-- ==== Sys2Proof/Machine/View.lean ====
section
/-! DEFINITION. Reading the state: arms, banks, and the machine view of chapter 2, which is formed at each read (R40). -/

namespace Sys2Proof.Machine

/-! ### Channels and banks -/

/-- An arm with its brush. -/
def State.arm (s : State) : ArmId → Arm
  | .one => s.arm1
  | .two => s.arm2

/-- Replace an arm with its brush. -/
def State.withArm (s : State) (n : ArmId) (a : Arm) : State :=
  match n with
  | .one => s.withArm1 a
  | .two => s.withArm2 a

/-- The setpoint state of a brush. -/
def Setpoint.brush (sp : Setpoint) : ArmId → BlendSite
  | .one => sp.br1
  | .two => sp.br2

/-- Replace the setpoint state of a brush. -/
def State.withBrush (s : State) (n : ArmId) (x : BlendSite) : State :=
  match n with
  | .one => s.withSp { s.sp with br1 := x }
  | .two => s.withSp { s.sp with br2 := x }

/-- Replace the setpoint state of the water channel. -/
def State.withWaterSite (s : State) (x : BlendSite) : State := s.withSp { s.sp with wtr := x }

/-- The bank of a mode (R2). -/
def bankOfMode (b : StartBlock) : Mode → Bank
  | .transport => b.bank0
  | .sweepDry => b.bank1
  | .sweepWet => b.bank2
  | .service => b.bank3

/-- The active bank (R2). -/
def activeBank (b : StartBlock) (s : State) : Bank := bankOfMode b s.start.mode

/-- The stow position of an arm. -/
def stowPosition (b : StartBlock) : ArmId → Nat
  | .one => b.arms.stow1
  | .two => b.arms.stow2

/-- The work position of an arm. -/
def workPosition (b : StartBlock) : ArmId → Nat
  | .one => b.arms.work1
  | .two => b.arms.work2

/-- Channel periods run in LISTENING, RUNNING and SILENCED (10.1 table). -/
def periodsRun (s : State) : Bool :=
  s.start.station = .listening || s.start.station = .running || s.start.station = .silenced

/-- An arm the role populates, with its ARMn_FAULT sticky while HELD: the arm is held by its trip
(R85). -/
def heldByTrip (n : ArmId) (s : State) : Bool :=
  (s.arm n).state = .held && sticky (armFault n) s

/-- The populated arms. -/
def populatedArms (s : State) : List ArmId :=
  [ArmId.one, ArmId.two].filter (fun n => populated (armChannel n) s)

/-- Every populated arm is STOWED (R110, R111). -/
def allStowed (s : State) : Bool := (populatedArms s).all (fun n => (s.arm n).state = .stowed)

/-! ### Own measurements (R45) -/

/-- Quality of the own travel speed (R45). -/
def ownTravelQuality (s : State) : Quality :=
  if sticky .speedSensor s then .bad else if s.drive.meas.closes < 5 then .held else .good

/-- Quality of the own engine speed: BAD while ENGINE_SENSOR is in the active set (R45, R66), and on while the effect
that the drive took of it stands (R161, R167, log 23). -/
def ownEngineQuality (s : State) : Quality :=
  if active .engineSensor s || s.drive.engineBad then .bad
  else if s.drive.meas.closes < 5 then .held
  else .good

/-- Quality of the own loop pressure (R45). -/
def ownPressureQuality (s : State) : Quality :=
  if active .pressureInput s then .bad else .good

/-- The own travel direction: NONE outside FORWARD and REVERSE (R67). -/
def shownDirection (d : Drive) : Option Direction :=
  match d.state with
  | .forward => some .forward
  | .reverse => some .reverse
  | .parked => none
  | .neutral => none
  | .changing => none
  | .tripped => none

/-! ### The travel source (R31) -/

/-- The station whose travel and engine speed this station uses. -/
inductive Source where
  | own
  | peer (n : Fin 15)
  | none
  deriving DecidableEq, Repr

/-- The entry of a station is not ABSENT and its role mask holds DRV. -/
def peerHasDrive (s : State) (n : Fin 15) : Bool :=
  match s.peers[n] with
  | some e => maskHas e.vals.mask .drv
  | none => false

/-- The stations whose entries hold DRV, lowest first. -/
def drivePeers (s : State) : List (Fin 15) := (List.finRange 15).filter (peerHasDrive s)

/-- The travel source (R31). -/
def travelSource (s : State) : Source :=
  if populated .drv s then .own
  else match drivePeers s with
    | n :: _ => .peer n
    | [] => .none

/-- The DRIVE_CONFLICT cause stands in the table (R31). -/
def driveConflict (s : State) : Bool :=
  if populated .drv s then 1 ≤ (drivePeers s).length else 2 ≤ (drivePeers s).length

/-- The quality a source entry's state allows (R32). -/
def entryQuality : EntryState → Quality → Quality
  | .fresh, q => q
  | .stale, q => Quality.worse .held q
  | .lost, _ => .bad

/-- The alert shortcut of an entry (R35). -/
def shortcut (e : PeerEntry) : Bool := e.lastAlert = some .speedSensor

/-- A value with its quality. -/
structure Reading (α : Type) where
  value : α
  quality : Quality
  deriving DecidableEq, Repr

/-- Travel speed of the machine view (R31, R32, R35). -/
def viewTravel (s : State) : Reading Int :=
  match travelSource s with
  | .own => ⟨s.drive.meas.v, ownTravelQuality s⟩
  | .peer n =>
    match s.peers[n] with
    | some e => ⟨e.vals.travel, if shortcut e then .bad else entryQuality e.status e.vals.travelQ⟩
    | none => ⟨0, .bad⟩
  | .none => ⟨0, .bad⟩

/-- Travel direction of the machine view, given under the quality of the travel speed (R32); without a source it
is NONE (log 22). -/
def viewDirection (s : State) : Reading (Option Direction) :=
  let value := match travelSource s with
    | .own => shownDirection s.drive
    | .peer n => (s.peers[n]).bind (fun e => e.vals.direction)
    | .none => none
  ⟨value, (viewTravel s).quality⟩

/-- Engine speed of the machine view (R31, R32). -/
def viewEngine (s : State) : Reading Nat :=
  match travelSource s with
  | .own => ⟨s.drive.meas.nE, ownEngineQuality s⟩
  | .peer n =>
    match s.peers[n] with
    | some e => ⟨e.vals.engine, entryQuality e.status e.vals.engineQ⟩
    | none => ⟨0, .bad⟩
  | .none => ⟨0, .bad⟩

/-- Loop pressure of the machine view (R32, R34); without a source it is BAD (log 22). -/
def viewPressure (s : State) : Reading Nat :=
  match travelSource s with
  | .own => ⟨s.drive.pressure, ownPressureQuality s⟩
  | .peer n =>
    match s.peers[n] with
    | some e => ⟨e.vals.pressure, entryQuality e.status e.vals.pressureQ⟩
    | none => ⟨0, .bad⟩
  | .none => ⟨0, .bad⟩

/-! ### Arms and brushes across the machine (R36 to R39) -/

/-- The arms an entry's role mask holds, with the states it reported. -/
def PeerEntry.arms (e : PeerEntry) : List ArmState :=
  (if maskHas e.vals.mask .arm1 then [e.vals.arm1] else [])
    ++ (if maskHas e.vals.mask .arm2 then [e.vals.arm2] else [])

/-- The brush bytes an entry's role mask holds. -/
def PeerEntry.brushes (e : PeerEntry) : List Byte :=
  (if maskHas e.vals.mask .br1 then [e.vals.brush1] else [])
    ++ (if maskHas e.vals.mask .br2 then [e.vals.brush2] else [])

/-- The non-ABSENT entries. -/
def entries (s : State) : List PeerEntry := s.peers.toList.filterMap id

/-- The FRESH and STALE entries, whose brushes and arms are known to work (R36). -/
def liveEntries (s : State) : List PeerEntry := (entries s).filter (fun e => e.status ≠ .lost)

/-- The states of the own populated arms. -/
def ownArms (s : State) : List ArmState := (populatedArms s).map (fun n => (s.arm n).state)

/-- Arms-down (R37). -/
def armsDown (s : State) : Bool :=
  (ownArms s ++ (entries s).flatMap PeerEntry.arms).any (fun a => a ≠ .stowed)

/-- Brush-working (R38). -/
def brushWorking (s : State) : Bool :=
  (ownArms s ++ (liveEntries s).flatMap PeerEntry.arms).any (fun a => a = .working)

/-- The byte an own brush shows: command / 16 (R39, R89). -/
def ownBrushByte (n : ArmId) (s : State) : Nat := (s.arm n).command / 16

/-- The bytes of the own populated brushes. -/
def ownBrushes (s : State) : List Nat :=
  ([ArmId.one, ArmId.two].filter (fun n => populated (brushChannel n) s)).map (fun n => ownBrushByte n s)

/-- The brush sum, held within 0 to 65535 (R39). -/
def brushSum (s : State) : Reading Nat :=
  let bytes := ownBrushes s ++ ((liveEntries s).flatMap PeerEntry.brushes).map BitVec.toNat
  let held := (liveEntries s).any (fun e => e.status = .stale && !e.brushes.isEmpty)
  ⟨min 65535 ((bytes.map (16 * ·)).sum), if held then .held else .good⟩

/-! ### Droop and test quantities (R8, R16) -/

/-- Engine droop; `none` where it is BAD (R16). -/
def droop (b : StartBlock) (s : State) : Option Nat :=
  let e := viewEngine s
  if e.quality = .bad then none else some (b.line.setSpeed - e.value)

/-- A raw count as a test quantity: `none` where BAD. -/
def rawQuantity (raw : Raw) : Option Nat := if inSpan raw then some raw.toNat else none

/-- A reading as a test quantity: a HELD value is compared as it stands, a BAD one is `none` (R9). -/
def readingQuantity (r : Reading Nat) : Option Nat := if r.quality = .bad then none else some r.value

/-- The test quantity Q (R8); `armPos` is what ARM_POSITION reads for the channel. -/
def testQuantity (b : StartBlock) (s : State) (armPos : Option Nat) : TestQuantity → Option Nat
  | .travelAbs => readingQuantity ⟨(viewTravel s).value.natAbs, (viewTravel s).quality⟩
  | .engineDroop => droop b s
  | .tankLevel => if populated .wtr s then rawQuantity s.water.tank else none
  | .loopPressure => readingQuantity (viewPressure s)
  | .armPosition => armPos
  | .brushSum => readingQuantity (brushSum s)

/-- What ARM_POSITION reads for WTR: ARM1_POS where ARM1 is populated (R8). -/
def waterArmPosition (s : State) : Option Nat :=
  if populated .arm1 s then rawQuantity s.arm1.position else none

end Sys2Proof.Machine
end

━━━━━━

Your task
Could you reproduce, exactly, every line above from the line with "measurements (R45) -/" to the line with "if sticky .speedSensor", and no other line? Both ends count.

Answer to this problem
/-! ### Own measurements (R45) -/

/-- Quality of the own travel speed (R45). -/
def ownTravelQuality (s : State) : Quality :=
  if sticky .speedSensor s then .bad else if s.drive.meas.closes < 5 then .held else .good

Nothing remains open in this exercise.